USA Reise

Auf nach New Orleans

Von Chicago ging es nun mit dem Zug Richtung Süden, nach New Orleans. Eigentlich hatte ich ein Schlafplatz gebucht, aber dieser wurde von Seiten der Amtrak gecancled und bekam am Schalter ein neues Ticket für die Coach Class und die Differenz wurde mir dann erstattet. Meine Nachforschungen haben ergeben, dass auf Grund von mehreren Baustellen auf der Strecke, der Zug verkürzt werden musste. Dieser fuhr durch die Änderung auch 1,5 Stunden früher ab, als er eigentlich sollte. Wer jetzt aber denkt, ich sei auch früher angekommen in New Orleans, der irrt. Also machte ich es mir in der Holzklasse gemütlich für die nächsten 20 Stunden.



Big Easy, Crescent City oder einfach nur Nola… viele Spitznamen hat die Stadt im laufe der Zeit bekommen. Einst gegründet im Jahre 1719 vom französisch-Louisiana Gouverneur Jean-Baptiste Le Moyne, liegt diese wunderschöne Stadt am Mississippi River, dem Lake Pontchartrain und in der Nähe zum Golf von Mexico. Sie wurde nach dem damaligen französischen Regenten Philip II., Herzog von Orléans benannt, woraus der Name La Nouvelle Orléans entsprang. Bekannt ist Big City durch seine creolische Küche und Cajun-Gerichte. Nicht zu vergessen auch der Louisiana Voodoo. Er wird bis heute praktiziert und hat aber nichts damit zu tun, in irgendwelche Puppen Nadeln zu stechen um so dem «Feind» Schmerzen zu zufügen. Vielmehr wird ein mysteriöses und spirituelles Glaubenssystem angewandt. Und natürlich ist Nola auch die Geburtsstätte des Jazzes.

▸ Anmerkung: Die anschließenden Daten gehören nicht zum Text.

-- ==== Sys2Proof/Machine/State.lean ====
section
/-! DEFINITION. The state of the engine and its host (spec/10_state.md), the reasons a step can stop, and the state
after hardware reset (spec/70_reset_and_hazards.md R290). -/

namespace Sys2Proof.Machine

/-- Why a step of the machine stops with a fault. -/
inductive Fault where
  /-- The host reads or writes a byte of the read or write footprint of a command whose end it has not observed
  (R300, F1). Raised by `hostStep`. Safe: the spec gives the access no value. -/
  | footprintRace
  /-- The host accesses a data-memory byte at or above DMEM_BYTES, which does not exist (R71). Raised by `hostStep`.
  Safe: the spec gives such an access no value. -/
  | dmemAddressOutside
  deriving DecidableEq, Repr

/-- Why the model has no meaning for a step. -/
inductive Refusal where
  /-- A command the model does not give a meaning yet. Raised by no arm of `exec`. Safe. -/
  | notModelled (mnemonic : String)
  /-- A register access that is not 32 bits wide or not 4-byte aligned (R34, F2). Raised by `hostStep`. Safe: the spec
  says a model refuses it. -/
  | registerAccessNotAlignedWord
  /-- A register access outside the 256-byte register space (R60). Raised by `hostStep`. Safe: the spec gives it no
  effect. -/
  | registerOffsetOutside
  deriving DecidableEq, Repr

/-- The error codes of R260. ERRCODE never holds any other value. -/
inductive ErrCode where
  | noError
  | illegalCmd
  | badHandle
  | handleInUse
  | wrongHandle
  | badParam
  | unsupportedLength
  | blockSize
  | dimension
  | misaligned
  | outOfRange
  | overlap
  | noResources
  deriving DecidableEq, Repr

/-- CTRL (R23). SRST is a trigger and holds nothing; reserved bits hold nothing. -/
structure Ctrl where
  ieDone : Bool
  ieErr  : Bool
  deriving DecidableEq, Repr

/-- STATUS (R24). Reserved bits hold nothing. -/
structure Status where
  busy    : Bool
  done    : Bool
  err     : Bool
  ign     : Bool
  errCode : ErrCode
  deriving DecidableEq, Repr

/-- Eight argument words: ARG0 to ARG7 (R33), or their latched copies (R36). -/
abbrev ArgFile := Vector Word 8

/-- LATCH (R36): the command word and the arguments of the command in progress. -/
structure Latch where
  cmd : Word
  arg : ArgFile
  deriving DecidableEq, Repr

/-- Configuration of an STFT handle (R43). -/
structure StftCfg where
  /-- W, the window size and transform length -/
  win  : Nat
  /-- H, the hop size -/
  hop  : Nat
  nIn  : Nat
  nOut : Nat
  deriving DecidableEq, Repr

/-- State of an STFT handle (R43). -/
structure StftState where
  /-- `inbuf[c]`: W samples, the oldest first -/
  inbuf : List (List F32)
  /-- `acc[c]`: W samples, the next output sample first -/
  acc   : List (List F32)
  deriving DecidableEq, Repr

/-- Configuration of a QMF handle (R44). -/
structure QmfCfg where
  /-- H, the hop size -/
  hop  : Nat
  /-- the hybrid-mode flag -/
  hyb  : Bool
  nIn  : Nat
  nOut : Nat
  deriving DecidableEq, Repr

/-- State of a QMF handle (R44), each channel's state as its private words (R185). -/
structure QmfState where
  ana : List (List Word)
  syn : List (List Word)
  deriving DecidableEq, Repr

/-- Configuration of a CONV handle (R45). -/
structure ConvCfg where
  /-- B, the block size -/
  block : Nat
  /-- L, the filter length -/
  len   : Nat
  nIn   : Nat
  nOut  : Nat
  deriving DecidableEq, Repr

/-- State of a CONV handle (R45). -/
structure ConvState where
  /-- `Hf[o][i][p]`: B+1 bins -/
  hf   : List (List (List (List C32)))
  /-- `prev[i]`: the B samples of the previous input block -/
  prev : List (List F32)
  /-- `hist[i][s]`: B+1 bins -/
  hist : List (List (List C32))
  /-- the history index, in [0, P) -/
  pos  : Nat
  deriving DecidableEq, Repr

/-- One slot of the handle table (R40). -/
inductive Handle where
  | free
  | rfft (n : Nat)
  | cfft (n : Nat)
  | stft (cfg : StftCfg) (st : StftState)
  | qmf  (cfg : QmfCfg) (st : QmfState)
  | conv (cfg : ConvCfg) (st : ConvState)
  deriving DecidableEq, Repr

/-- The half-open byte range `[base, base + size)` (R65). -/
structure ByteRange where
  base : Nat
  size : Nat
  deriving DecidableEq, Repr

/-- The read and the write footprint of a command (R65). -/
structure Footprint where
  rf : Option ByteRange
  wf : Option ByteRange
  deriving DecidableEq, Repr

/-- One access of the host (R309), or the platform's reset input (R290). Widths are in bytes. -/
inductive HostAccess where
  | readReg  (offset width : Nat)
  | writeReg (offset width : Nat) (value : Word)
  | readMem  (addr width : Nat)
  | writeMem (addr width value : Nat)
  | hwReset
  deriving DecidableEq, Repr

/-- The engine, its data memory and its host. -/
structure State where
  /-- the parameters of this engine (R6, log entry 1): no step changes them -/
  params    : Params
  ctrl      : Ctrl
  status    : Status
  /-- ERR_CMD (R26) -/
  errCmd    : Word
  /-- RESULT0 (R27) -/
  result0   : Word
  /-- ARG0 to ARG7 (R33) -/
  args      : ArgFile
  latch     : Latch
  /-- HT (R40): NUM_HANDLES slots, a number no step changes (R6, log entry 1) -/
  handles   : List Handle
  /-- the bytes of DMEM written since the last hardware reset, addresses strictly rising (R60) -/
  mem       : List Host.Cell
  /-- the model's own: the epoch whose `Config.freeByte` an unlisted byte of DMEM holds (U12) -/
  memEpoch  : Nat
  /-- the footprint of the latest accepted command, while the host has not observed its end (R300) -/
  last      : Option Footprint
  /-- the footprints of the accepted commands before it whose ends the host has not observed (R74, R300) -/
  older     : List Footprint
  /-- the host accesses still to come, the next one first -/
  host      : List HostAccess
  /-- what the host's most recent read returned -/
  hostValue : Nat
  /-- the model's own: host accesses that may still go before the engine step (T_CMD, R305) -/
  delay     : Nat
  /-- the model's own: the epoch of the next free values -/
  draws     : Nat
  deriving DecidableEq, Repr

/-- The state after hardware reset (R290, R48) of an engine with the default parameters, with nothing in data memory
written and no host access pending. -/
def State.reset : State where
  params    := Config.defaultParams
  ctrl      := ⟨false, false⟩
  status    := ⟨false, false, false, false, .noError⟩
  errCmd    := 0#32
  result0   := 0#32
  args      := Vector.replicate 8 0#32
  latch     := ⟨Config.freeWord 0 ⟨.latchCmd, 0, 0, 0, 0⟩,
    Vector.ofFn fun k : Fin 8 => Config.freeWord 0 ⟨.latchArg, 0, 0, 0, k⟩⟩
  handles   := List.replicate Config.defaultHandles .free
  mem       := []
  memEpoch  := 0
  last      := none
  older     := []
  host      := []
  hostValue := 0
  delay     := 0
  draws     := 1

end Sys2Proof.Machine
end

Und so ging es dann am frühen Abend in Chicago los. Passend auch der Zugname «City of New Orleans». Ich hatte einen Sitzplatz auf der unteren Ebene bekommen. So hatte ich dann mal eine andere Sicht auf Amerika, nicht nur immer von oben 🙂 Doch schon bald überfiel mich die Müdigkeit und machte es mir in dem breiten Sitz bequem. Ich hatte im «Fanshop» der Amtrak an Board noch eine Decke gekauft. Es ist zwar sehr warm in den USA, aber in der Nacht ist es in den Zügen doch sehr kalt. So kuschelte ich mich in die Decke und träumte schon von gemütlichen Jazzabende. In Memphis hatten wir einen längeren Halt, der sich aber noch mal um mehr als eine Stunde zusätzlich verlängert hat. Auf Grund der Baustellen, musste der Zug eine Pause einlegen. Und so fuhr der Zug mit 1,5 Stunden Verspätung dann weiter nach New Orleans.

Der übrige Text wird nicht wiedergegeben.